» **Provided entries**:
★ ★ ★ ★
/-! ### `State.completeOk` -/

@[simp] theorem State.completeOk_x : (s.completeOk).x = s.x := rfl
@[simp] theorem State.completeOk_busy : (s.completeOk).busy = false := rfl
@[simp] theorem State.completeOk_closed : (s.completeOk).closed = s.closed := rfl
@[simp] theorem State.completeOk_fvalid : (s.completeOk).fvalid = s.fvalid := rfl
@[simp] theorem State.completeOk_fcomp : (s.completeOk).fcomp = s.fcomp := rfl
@[simp] theorem State.completeOk_ovr : (s.completeOk).ovr = s.ovr := rfl
@[simp] theorem State.completeOk_err : (s.completeOk).err = 0 := rfl
@[simp] theorem State.completeOk_errinfo : (s.completeOk).errinfo = 0 := rfl
@[simp] theorem State.completeOk_esticky : (s.completeOk).esticky = s.esticky := rfl
@[simp] theorem State.completeOk_ie : (s.completeOk).ie = s.ie := rfl
@[simp] theorem State.completeOk_ip : (s.completeOk).ip = s.ip ||| 1 := rfl
@[simp] theorem State.completeOk_cmdcnt : (s.completeOk).cmdcnt = s.cmdcnt + 1 := rfl
@[simp] theorem State.completeOk_phase : (s.completeOk).phase = s.phase := rfl
@[simp] theorem State.completeOk_thresh : (s.completeOk).thresh = s.thresh := rfl
@[simp] theorem State.completeOk_opc : (s.completeOk).opc = s.opc := rfl
@[simp] theorem State.completeOk_route : (s.completeOk).route = s.route := rfl
@[simp] theorem State.completeOk_rpos : (s.completeOk).rpos = s.rpos := rfl
@[simp] theorem State.completeOk_lastn : (s.completeOk).lastn = s.lastn := rfl
@[simp] theorem State.completeOk_ftlen : (s.completeOk).ftlen = s.ftlen := rfl
@[simp] theorem State.completeOk_fdlen : (s.completeOk).fdlen = s.fdlen := rfl
@[simp] theorem State.completeOk_rxend : (s.completeOk).rxend = s.rxend := rfl
@[simp] theorem State.completeOk_rxerr : (s.completeOk).rxerr = s.rxerr := rfl
@[simp] theorem State.completeOk_txerr : (s.completeOk).txerr = s.txerr := rfl
@[simp] theorem State.completeOk_rt : (s.completeOk).rt = s.rt := rfl
@[simp] theorem State.completeOk_bld : (s.completeOk).bld = s.bld := rfl
@[simp] theorem State.completeOk_pay : (s.completeOk).pay = s.pay := rfl
@[simp] theorem State.completeOk_scr : (s.completeOk).scr = s.scr := rfl
@[simp] theorem State.completeOk_rxq : (s.completeOk).rxq = s.rxq := rfl
@[simp] theorem State.completeOk_txq : (s.completeOk).txq = s.txq := rfl
@[simp] theorem State.completeOk_cur : (s.completeOk).cur = s.cur := rfl
@[simp] theorem State.completeOk_tl : (s.completeOk).tl = s.tl := rfl
@[simp] theorem State.completeOk_rx : (s.completeOk).rx = none := rfl
@[simp] theorem State.completeOk_rst : (s.completeOk).rst = s.rst := rfl
@[simp] theorem State.completeOk_params : (s.completeOk).params = s.params := rfl
@[simp] theorem State.completeOk_resets : (s.completeOk).resets = s.resets := rfl
@[simp] theorem State.completeOk_bus : (s.completeOk).bus = s.bus := rfl
@[simp] theorem State.completeOk_wire : (s.completeOk).wire = s.wire := rfl
@[simp] theorem State.completeOk_sched : (s.completeOk).sched = s.sched := rfl

/-! ### `State.completeErr` -/

@[simp] theorem State.completeErr_x (e : Raise) : (s.completeErr e).x = s.x := rfl
@[simp] theorem State.completeErr_busy (e : Raise) : (s.completeErr e).busy = false := rfl
@[simp] theorem State.completeErr_closed (e : Raise) : (s.completeErr e).closed = (s.closed || e.error.cause == .transport) := rfl
@[simp] theorem State.completeErr_fvalid (e : Raise) : (s.completeErr e).fvalid = s.fvalid := rfl
@[simp] theorem State.completeErr_fcomp (e : Raise) : (s.completeErr e).fcomp = s.fcomp := rfl
@[simp] theorem State.completeErr_ovr (e : Raise) : (s.completeErr e).ovr = s.ovr := rfl
@[simp] theorem State.completeErr_err (e : Raise) : (s.completeErr e).err = e.error.errWord := rfl
@[simp] theorem State.completeErr_errinfo (e : Raise) : (s.completeErr e).errinfo = e.info := rfl
@[simp] theorem State.completeErr_esticky (e : Raise) : (s.completeErr e).esticky = s.esticky ||| e.error.stickyBit := rfl
@[simp] theorem State.completeErr_ie (e : Raise) : (s.completeErr e).ie = s.ie := rfl
@[simp] theorem State.completeErr_ip (e : Raise) : (s.completeErr e).ip = s.ip ||| 3 := rfl
@[simp] theorem State.completeErr_cmdcnt (e : Raise) : (s.completeErr e).cmdcnt = s.cmdcnt + 1 := rfl
@[simp] theorem State.completeErr_phase (e : Raise) : (s.completeErr e).phase = s.phase := rfl
@[simp] theorem State.completeErr_thresh (e : Raise) : (s.completeErr e).thresh = s.thresh := rfl
@[simp] theorem State.completeErr_opc (e : Raise) : (s.completeErr e).opc = s.opc := rfl
@[simp] theorem State.completeErr_route (e : Raise) : (s.completeErr e).route = s.route := rfl
@[simp] theorem State.completeErr_rpos (e : Raise) : (s.completeErr e).rpos = s.rpos := rfl
@[simp] theorem State.completeErr_lastn (e : Raise) : (s.completeErr e).lastn = s.lastn := rfl
@[simp] theorem State.completeErr_ftlen (e : Raise) : (s.completeErr e).ftlen = s.ftlen := rfl
@[simp] theorem State.completeErr_fdlen (e : Raise) : (s.completeErr e).fdlen = s.fdlen := rfl
@[simp] theorem State.completeErr_rxend (e : Raise) : (s.completeErr e).rxend = s.rxend := rfl
@[simp] theorem State.completeErr_rxerr (e : Raise) : (s.completeErr e).rxerr = s.rxerr := rfl
@[simp] theorem State.completeErr_txerr (e : Raise) : (s.completeErr e).txerr = s.txerr := rfl
@[simp] theorem State.completeErr_rt (e : Raise) : (s.completeErr e).rt = s.rt := rfl
@[simp] theorem State.completeErr_bld (e : Raise) : (s.completeErr e).bld = s.bld := rfl
@[simp] theorem State.completeErr_pay (e : Raise) : (s.completeErr e).pay = s.pay := rfl
@[simp] theorem State.completeErr_scr (e : Raise) : (s.completeErr e).scr = s.scr := rfl
@[simp] theorem State.completeErr_rxq (e : Raise) : (s.completeErr e).rxq = s.rxq := rfl
@[simp] theorem State.completeErr_txq (e : Raise) : (s.completeErr e).txq = s.txq := rfl
@[simp] theorem State.completeErr_cur (e : Raise) : (s.completeErr e).cur = s.cur := rfl
@[simp] theorem State.completeErr_tl (e : Raise) : (s.completeErr e).tl = s.tl := rfl
@[simp] theorem State.completeErr_rx (e : Raise) : (s.completeErr e).rx = none := rfl
@[simp] theorem State.completeErr_rst (e : Raise) : (s.completeErr e).rst = s.rst := rfl
@[simp] theorem State.completeErr_params (e : Raise) : (s.completeErr e).params = s.params := rfl
@[simp] theorem State.completeErr_resets (e : Raise) : (s.completeErr e).resets = s.resets := rfl
@[simp] theorem State.completeErr_bus (e : Raise) : (s.completeErr e).bus = s.bus := rfl
@[simp] theorem State.completeErr_wire (e : Raise) : (s.completeErr e).wire = s.wire := rfl
@[simp] theorem State.completeErr_sched (e : Raise) : (s.completeErr e).sched = s.sched := rfl

/-! ### `State.setReg` -/

@[simp] theorem State.setReg_x (r : Reg) (v : W64) : (s.setReg r v).x = s.x.set r.val v r.isLt := rfl
@[simp] theorem State.setReg_busy (r : Reg) (v : W64) : (s.setReg r v).busy = s.busy := rfl
@[simp] theorem State.setReg_closed (r : Reg) (v : W64) : (s.setReg r v).closed = s.closed := rfl
@[simp] theorem State.setReg_fvalid (r : Reg) (v : W64) : (s.setReg r v).fvalid = s.fvalid := rfl
@[simp] theorem State.setReg_fcomp (r : Reg) (v : W64) : (s.setReg r v).fcomp = s.fcomp := rfl
@[simp] theorem State.setReg_ovr (r : Reg) (v : W64) : (s.setReg r v).ovr = s.ovr := rfl
@[simp] theorem State.setReg_err (r : Reg) (v : W64) : (s.setReg r v).err = s.err := rfl
@[simp] theorem State.setReg_errinfo (r : Reg) (v : W64) : (s.setReg r v).errinfo = s.errinfo := rfl
@[simp] theorem State.setReg_esticky (r : Reg) (v : W64) : (s.setReg r v).esticky = s.esticky := rfl
@[simp] theorem State.setReg_ie (r : Reg) (v : W64) : (s.setReg r v).ie = s.ie := rfl
@[simp] theorem State.setReg_ip (r : Reg) (v : W64) : (s.setReg r v).ip = s.ip := rfl
@[simp] theorem State.setReg_cmdcnt (r : Reg) (v : W64) : (s.setReg r v).cmdcnt = s.cmdcnt := rfl
@[simp] theorem State.setReg_phase (r : Reg) (v : W64) : (s.setReg r v).phase = s.phase := rfl
@[simp] theorem State.setReg_thresh (r : Reg) (v : W64) : (s.setReg r v).thresh = s.thresh := rfl
@[simp] theorem State.setReg_opc (r : Reg) (v : W64) : (s.setReg r v).opc = s.opc := rfl
@[simp] theorem State.setReg_route (r : Reg) (v : W64) : (s.setReg r v).route = s.route := rfl
@[simp] theorem State.setReg_rpos (r : Reg) (v : W64) : (s.setReg r v).rpos = s.rpos := rfl
@[simp] theorem State.setReg_lastn (r : Reg) (v : W64) : (s.setReg r v).lastn = s.lastn := rfl
@[simp] theorem State.setReg_ftlen (r : Reg) (v : W64) : (s.setReg r v).ftlen = s.ftlen := rfl
@[simp] theorem State.setReg_fdlen (r : Reg) (v : W64) : (s.setReg r v).fdlen = s.fdlen := rfl
@[simp] theorem State.setReg_rxend (r : Reg) (v : W64) : (s.setReg r v).rxend = s.rxend := rfl
@[simp] theorem State.setReg_rxerr (r : Reg) (v : W64) : (s.setReg r v).rxerr = s.rxerr := rfl
@[simp] theorem State.setReg_txerr (r : Reg) (v : W64) : (s.setReg r v).txerr = s.txerr := rfl
@[simp] theorem State.setReg_rt (r : Reg) (v : W64) : (s.setReg r v).rt = s.rt := rfl
@[simp] theorem State.setReg_bld (r : Reg) (v : W64) : (s.setReg r v).bld = s.bld := rfl
@[simp] theorem State.setReg_pay (r : Reg) (v : W64) : (s.setReg r v).pay = s.pay := rfl
@[simp] theorem State.setReg_scr (r : Reg) (v : W64) : (s.setReg r v).scr = s.scr := rfl
@[simp] theorem State.setReg_rxq (r : Reg) (v : W64) : (s.setReg r v).rxq = s.rxq := rfl
@[simp] theorem State.setReg_txq (r : Reg) (v : W64) : (s.setReg r v).txq = s.txq := rfl
@[simp] theorem State.setReg_cur (r : Reg) (v : W64) : (s.setReg r v).cur = s.cur := rfl
@[simp] theorem State.setReg_tl (r : Reg) (v : W64) : (s.setReg r v).tl = s.tl := rfl
@[simp] theorem State.setReg_rx (r : Reg) (v : W64) : (s.setReg r v).rx = s.rx := rfl
@[simp] theorem State.setReg_rst (r : Reg) (v : W64) : (s.setReg r v).rst = s.rst := rfl
@[simp] theorem State.setReg_params (r : Reg) (v : W64) : (s.setReg r v).params = s.params := rfl
@[simp] theorem State.setReg_resets (r : Reg) (v : W64) : (s.setReg r v).resets = s.resets := rfl
@[simp] theorem State.setReg_bus (r : Reg) (v : W64) : (s.setReg r v).bus = s.bus := rfl
@[simp] theorem State.setReg_wire (r : Reg) (v : W64) : (s.setReg r v).wire = s.wire := rfl
@[simp] theorem State.setReg_sched (r : Reg) (v : W64) : (s.setReg r v).sched = s.sched := rfl

/-! ### `State.appendBld` -/

@[simp] theorem State.appendBld_x (b : Bytes) : (s.appendBld b).x = s.x := rfl
@[simp] theorem State.appendBld_busy (b : Bytes) : (s.appendBld b).busy = s.busy := rfl
@[simp] theorem State.appendBld_closed (b : Bytes) : (s.appendBld b).closed = s.closed := rfl
@[simp] theorem State.appendBld_fvalid (b : Bytes) : (s.appendBld b).fvalid = s.fvalid := rfl
@[simp] theorem State.appendBld_fcomp (b : Bytes) : (s.appendBld b).fcomp = s.fcomp := rfl
@[simp] theorem State.appendBld_ovr (b : Bytes) : (s.appendBld b).ovr = s.ovr := rfl
@[simp] theorem State.appendBld_err (b : Bytes) : (s.appendBld b).err = s.err := rfl
@[simp] theorem State.appendBld_errinfo (b : Bytes) : (s.appendBld b).errinfo = s.errinfo := rfl
@[simp] theorem State.appendBld_esticky (b : Bytes) : (s.appendBld b).esticky = s.esticky := rfl
@[simp] theorem State.appendBld_ie (b : Bytes) : (s.appendBld b).ie = s.ie := rfl
@[simp] theorem State.appendBld_ip (b : Bytes) : (s.appendBld b).ip = s.ip := rfl
@[simp] theorem State.appendBld_cmdcnt (b : Bytes) : (s.appendBld b).cmdcnt = s.cmdcnt := rfl
@[simp] theorem State.appendBld_phase (b : Bytes) : (s.appendBld b).phase = s.phase := rfl
@[simp] theorem State.appendBld_thresh (b : Bytes) : (s.appendBld b).thresh = s.thresh := rfl
@[simp] theorem State.appendBld_opc (b : Bytes) : (s.appendBld b).opc = s.opc := rfl
@[simp] theorem State.appendBld_route (b : Bytes) : (s.appendBld b).route = s.route := rfl
@[simp] theorem State.appendBld_rpos (b : Bytes) : (s.appendBld b).rpos = s.rpos := rfl
@[simp] theorem State.appendBld_lastn (b : Bytes) : (s.appendBld b).lastn = word32 b.length := rfl
@[simp] theorem State.appendBld_ftlen (b : Bytes) : (s.appendBld b).ftlen = s.ftlen := rfl
@[simp] theorem State.appendBld_fdlen (b : Bytes) : (s.appendBld b).fdlen = s.fdlen := rfl
@[simp] theorem State.appendBld_rxend (b : Bytes) : (s.appendBld b).rxend = s.rxend := rfl
@[simp] theorem State.appendBld_rxerr (b : Bytes) : (s.appendBld b).rxerr = s.rxerr := rfl
@[simp] theorem State.appendBld_txerr (b : Bytes) : (s.appendBld b).txerr = s.txerr := rfl
@[simp] theorem State.appendBld_rt (b : Bytes) : (s.appendBld b).rt = s.rt := rfl
@[simp] theorem State.appendBld_bld (b : Bytes) : (s.appendBld b).bld = s.bld ++ b := rfl
@[simp] theorem State.appendBld_pay (b : Bytes) : (s.appendBld b).pay = s.pay := rfl
@[simp] theorem State.appendBld_scr (b : Bytes) : (s.appendBld b).scr = s.scr := rfl
@[simp] theorem State.appendBld_rxq (b : Bytes) : (s.appendBld b).rxq = s.rxq := rfl
@[simp] theorem State.appendBld_txq (b : Bytes) : (s.appendBld b).txq = s.txq := rfl
@[simp] theorem State.appendBld_cur (b : Bytes) : (s.appendBld b).cur = s.cur := rfl
@[simp] theorem State.appendBld_tl (b : Bytes) : (s.appendBld b).tl = s.tl := rfl
@[simp] theorem State.appendBld_rx (b : Bytes) : (s.appendBld b).rx = s.rx := rfl
@[simp] theorem State.appendBld_rst (b : Bytes) : (s.appendBld b).rst = s.rst := rfl
@[simp] theorem State.appendBld_params (b : Bytes) : (s.appendBld b).params = s.params := rfl
@[simp] theorem State.appendBld_resets (b : Bytes) : (s.appendBld b).resets = s.resets := rfl
@[simp] theorem State.appendBld_bus (b : Bytes) : (s.appendBld b).bus = s.bus := rfl
@[simp] theorem State.appendBld_wire (b : Bytes) : (s.appendBld b).wire = s.wire := rfl
@[simp] theorem State.appendBld_sched (b : Bytes) : (s.appendBld b).sched = s.sched := rfl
★ ★ ★ ★
» **Exercise objective**: Beginning with the line that has "b).ftlen = s.ftlen := rfl" and ending with the line that has "b).rt = s.rt := rfl", set down the lines above exactly and include no others.

» **Answer section**:
@[simp] theorem State.appendBld_ftlen (b : Bytes) : (s.appendBld b).ftlen = s.ftlen := rfl
@[simp] theorem State.appendBld_fdlen (b : Bytes) : (s.appendBld b).fdlen = s.fdlen := rfl
@[simp] theorem State.appendBld_rxend (b : Bytes) : (s.appendBld b).rxend = s.rxend := rfl
@[simp] theorem State.appendBld_rxerr (b : Bytes) : (s.appendBld b).rxerr = s.rxerr := rfl
@[simp] theorem State.appendBld_txerr (b : Bytes) : (s.appendBld b).txerr = s.txerr := rfl
@[simp] theorem State.appendBld_rt (b : Bytes) : (s.appendBld b).rt = s.rt := rfl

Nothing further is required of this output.